Protecting User Privacy

	There are 2 issues regarding user privacy.

	1. Removing user data:
		Leave only protocol headers and remove protocol
		payload which could contain user data.
	2. Providing anonymity:
		Scramble addresses which could be used to identify a
		user.

	See Appendices for details.

2. Making WIDE traffic traces open to the public

Motivation

	It is essential to the Internet research community that latest
	traffic data sets are easily-accessible by researchers.

	Research based on open data sets can be confirmed or analyzed
	further by someone else, which leads to deeper studies.

	WIDE is very unique in that WIDE network is a large testbed still
	carrying real user traffic.  Other networks carry commercial 
	traffic these days, and thus, will not be able to make their
	traces open to the public. 
	WIDE networks also carry new or experimental technologies such 
	as IPv6 and DiffServ.

Use of trace data

	Traffic data can be used only for research purposes.  
	It is prohibited to use traffic data for other than research.
	Care should be taken not to trespass upon users' privacy.

Target Traffic

	Protocol: IP version 4 and IP version 6.

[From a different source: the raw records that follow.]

-- ==== Sys2Proof/Machine/Acquire.lean ====
section
/-!
DEFINITION. Held acquires: the answer after a drain, and the end of a window (R410, R411).
-/

namespace Sys2Proof.Machine

/-- Answers the held acquire at a position once its drain set has completed (R410 steps 3 and 4). -/
def State.acquireDone (s : State) (i : Nat) : State :=
  match s.acq[i]? with
  | some h =>
    match h.matched with
    | some m => if s.drained m then (({ s with acq := removeAt s.acq i } : State).acqOkay h.who m.word).drainPorts else s
    | none => s
  | none => s

/-- Ends the held acquire at a position whose window is over without a match (R411). -/
def State.acquireTimeout (s : State) (i : Nat) : State :=
  match s.acq[i]? with
  | some h =>
    if h.matched.isNone ∧ h.until_ ≤ s.now then
      let s : State := { s with acq := removeAt s.acq i, regs := { s.regs with ltTmo := satAdd s.regs.ltTmo 1 } }
      (s.acqOkay h.who (s.latch h.latch)).drainPorts
    else s
  | none => s

/-! ### Commands -/

/-- ACQUIRE_DONE for the held acquire at a position of the hold list (R410). -/
def execAcquireDone (index : Nat) (s : State) : Host.Outcome State Fault Refusal :=
  .next (if s.runs 2 then s.acquireDone index else s)

/-- ACQUIRE_TIMEOUT for the held acquire at a position of the hold list (R411). -/
def execAcquireTimeout (index : Nat) (s : State) : Host.Outcome State Fault Refusal :=
  .next (if s.runs 2 then s.acquireTimeout index else s)

end Sys2Proof.Machine
end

	Sampling points: several points within the WIDE backbone.
		(we will not provide information regarding their
		specific places.)

Appendix A  Rules for Removing Payload

	As a general rule, remove payload of TCP and UDP which
	contains users' private information.

	If another protocol header exists on top of a TCP or UDP
	header and the inner header does not contain user private
	information, the inner header can be maintained.
	If it is difficult to judge whether a header contains user
	private information or not, the header should be removed as a
	precaution. 

Appendix B  Rules for address scrambling

	Provide anonymity to individuals and organizations by
	scrambling source and destination addresses in IP headers.

	There are 2 levels in address scrambling.  Chose an
	appropriate method according to purposes.

		(1) Full scrambling
		    Scramble IP addresses by mapping an IP address to
		    another IP address using a hash function.

		(2) Scrambling with address prefix preserved
		    When 2 IP addresses have a common address prefix,
		    they are mapped to addresses with a common address
		    prefix of the same length.

	Note that, although it preserves routing information, method
	(2) has a risk of being reverse-engineered (e.g., using
	well-known server addresses as a clue). 
	Chose an appropriate method according to the importance of
	anonymity in the trace and the purpose of the data set.

  Exceptional addresses
	Addresses not containing user identifiers may be left without
	scrambling.  Those addresses include broadcast addresses,
	multicast addresses, and private addresses.

	In the case of IPv6, link-local addresses and site-local
	addresses could contain user MAC addresses.  Solicited-node
	multicast addresses contain lower bits of global addresses.
	Therefore, these addresses should be scrambled as well.

  IP addresses contained in upper-layer headers
	IP addresses could be contained in upper-protocol headers
	(e.g., ICMP, DNS).  These addresses must be scrambled in the
	same manner, or removed.

  MAC addresses
	Many link-layer headers (e.g., Ethernet headers) contain
	MAC addresses.
	A MAC address contains vendor and model information which
	could be part of user privacy or lead to a security hole.
	However, a trace contains only MAC addresses of machines
	directly connected to the segment, and backbone networks
	usually have no ordinary users on the local segment.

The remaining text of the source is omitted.